Top of Data for processing

-- ==== Sys2Proof/Laws/Kept.lean ====
section
/-! SUPPORT. What every operation of the model keeps, said once: the commands that wait, the count of free values, and the invariant. -/

namespace Sys2Proof.Machine

/-- `s` comes from `s0` by operations that leave the waiting commands alone, only take further free values, and keep the invariant. -/
structure Sound (s0 s : State) : Prop where
  pending : s.pending = s0.pending
  free : s0.free ≤ s.free
  inv : s0.Inv → s.Inv

/-- As `Sound`, and with no request of the service port held none becomes held. -/
structure Kept (s0 s : State) : Prop extends Sound s0 s where
  idle : s0.svc.held = [] → s.svc.held = []

theorem kept_refl (s : State) : Kept s s := ⟨⟨rfl, Nat.le_refl _, id⟩, id⟩

theorem sound_refl (s : State) : Sound s s := (kept_refl s).toSound

theorem Sound.trans {s t u : State} (h : Sound s t) (k : Sound t u) : Sound s u :=
  ⟨k.pending.trans h.pending, h.free.trans k.free, fun i => k.inv (h.inv i)⟩

theorem Kept.trans {s t u : State} (h : Kept s t) (k : Kept t u) : Kept s u := ⟨h.toSound.trans k.toSound, fun i => k.idle (h.idle i)⟩

/-- An update of the state keeps what the fields that the invariant speaks of keep. -/
theorem kept_mk {s0 s t : State} (h : Kept s0 s)
    (regs : Regs.wf s.regs → Regs.wf t.regs := by exact id)
    (banks : (∀ b ∈ s.weave.banks, Memory.wf b.content) → ∀ b ∈ t.weave.banks, Memory.wf b.content := by exact id)
    (stby : Memory.wf s.warden.stby → Memory.wf t.warden.stby := by exact id)
    (frags : Memory.wf s.selv.frags → Memory.wf t.selv.frags := by exact id)
    (window : Memory.wf s.selv.window → Memory.wf t.selv.window := by exact id)
    (entries : s.jr.entries.length ≤ 4096 → t.jr.entries.length ≤ 4096 := by exact id)
    (rj : s.porter.rj.length ≤ 512 → t.porter.rj.length ≤ 512 := by exact id)
    (backlog : s.link.backlog.length ≤ 1024 → t.link.backlog.length ≤ 1024 := by exact id)
    (hf : s.link.hf.kept.length ≤ 128 → t.link.hf.kept.length ≤ 128 := by exact id)
    (fh : s.link.fh.kept.length ≤ 128 → t.link.fh.kept.length ≤ 128 := by exact id)
    (held : s.svc.held.length ≤ 8 → t.svc.held.length ≤ 8 := by exact id)
    (idle : s.svc.held = [] → t.svc.held = [] := by exact id)
    (pend : t.pending = s.pending := by exact rfl) (fr : s.free ≤ t.free := by exact Nat.le_refl _) : Kept s0 t :=
  ⟨⟨pend.trans h.pending, h.free.trans fr, fun i =>
    have ⟨a, b, c, d, e, f, g, j, k, l, m⟩ := h.inv i
    ⟨regs a, banks b, stby c, frags d, window e, entries f, rj g, backlog j, hf k, fh l, held m⟩⟩, fun i => idle (h.idle i)⟩

theorem kept_ite {s0 a b : State} {p : Prop} [Decidable p] (ha : Kept s0 a) (hb : Kept s0 b) : Kept s0 (if p then a else b) := by
  split <;> assumption

theorem kept_ite2 {s0 : State} {α : Type} {a b : α × State} {p : Prop} [Decidable p] (ha : Kept s0 a.2) (hb : Kept s0 b.2) :
    Kept s0 (if p then a else b).2 := by
  split <;> assumption

theorem kept_foldl {s0 : State} {α : Type} {f : State → α → State} {l : List α} {i : State} (hi : Kept s0 i)
    (hf : ∀ t x, Kept s0 t → Kept s0 (f t x)) : Kept s0 (l.foldl f i) := by
  induction l generalizing i with
  | nil => exact hi
  | cons x t ih => exact ih (hf i x hi)

theorem kept_foldl2 {s0 : State} {α β : Type} {f : β × State → α → β × State} {l : List α} {i : β × State} (hi : Kept s0 i.2)
    (hf : ∀ t x, Kept s0 t.2 → Kept s0 (f t x).2) : Kept s0 (l.foldl f i).2 := by
  induction l generalizing i with
  | nil => exact hi
  | cons x t ih => exact ih (hf i x hi)

theorem kept_snd {s0 : State} {α : Type} {p : α × State} {a : α} {t : State} (h : Kept s0 p.2) (e : p = (a, t)) : Kept s0 t := by
  rw [e] at h; exact h

theorem kept_State_setRaw {s0 s : State} (h : Kept s0 s) {a : Nat} {w : Word} : Kept s0 (s.setRaw a w) :=
  kept_mk h (regs := fun i => regs_setCell i a w)

theorem kept_State_put {s0 s : State} (h : Kept s0 s) {f : Fld} {v : Nat} : Kept s0 (s.put f v) := kept_State_setRaw h
theorem kept_State_putI {s0 s : State} (h : Kept s0 s) {f : Fld} {v : Int} : Kept s0 (s.putI f v) := kept_State_setRaw h
theorem kept_State_putB {s0 s : State} (h : Kept s0 s) {f : Fld} {v : Bool} : Kept s0 (s.putB f v) := kept_State_setRaw h
theorem kept_State_addSat {s0 s : State} (h : Kept s0 s) {f : Fld} {v : Nat} : Kept s0 (s.addSat f v) := kept_State_setRaw h
theorem kept_State_count {s0 s : State} (h : Kept s0 s) {f : Fld} : Kept s0 (s.count f) := kept_State_setRaw h
theorem kept_State_countWrap {s0 s : State} (h : Kept s0 s) {f : Fld} : Kept s0 (s.countWrap f) := kept_State_setRaw h

/-- A command's meaning answers a next state that keeps what `Sound` says. -/
def Done (s : State) (o : Host.Outcome State Fault Refusal) : Prop := ∃ t, o = .next t ∧ Sound s t

theorem done_run {f : State → State} {s : State} (h : ∀ s0 s, Kept s0 s → Kept s0 (f s)) : Done s (run f s) :=
  ⟨_, rfl, (h s _ (kept_mk (kept_refl s))).toSound⟩

theorem done_sound {f : State → State} {s : State} (h : ∀ s, Sound s (f s)) : Done s (run f s) :=
  ⟨_, rfl, (kept_mk (t := { s with out := [] }) (kept_refl s)).toSound.trans (h _)⟩

end Sys2Proof.Machine
end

Bottom of Data for processing

*Work request*. The count alone is wanted: how many lines above hold the string "Prop"?

*Exercise solution*. 5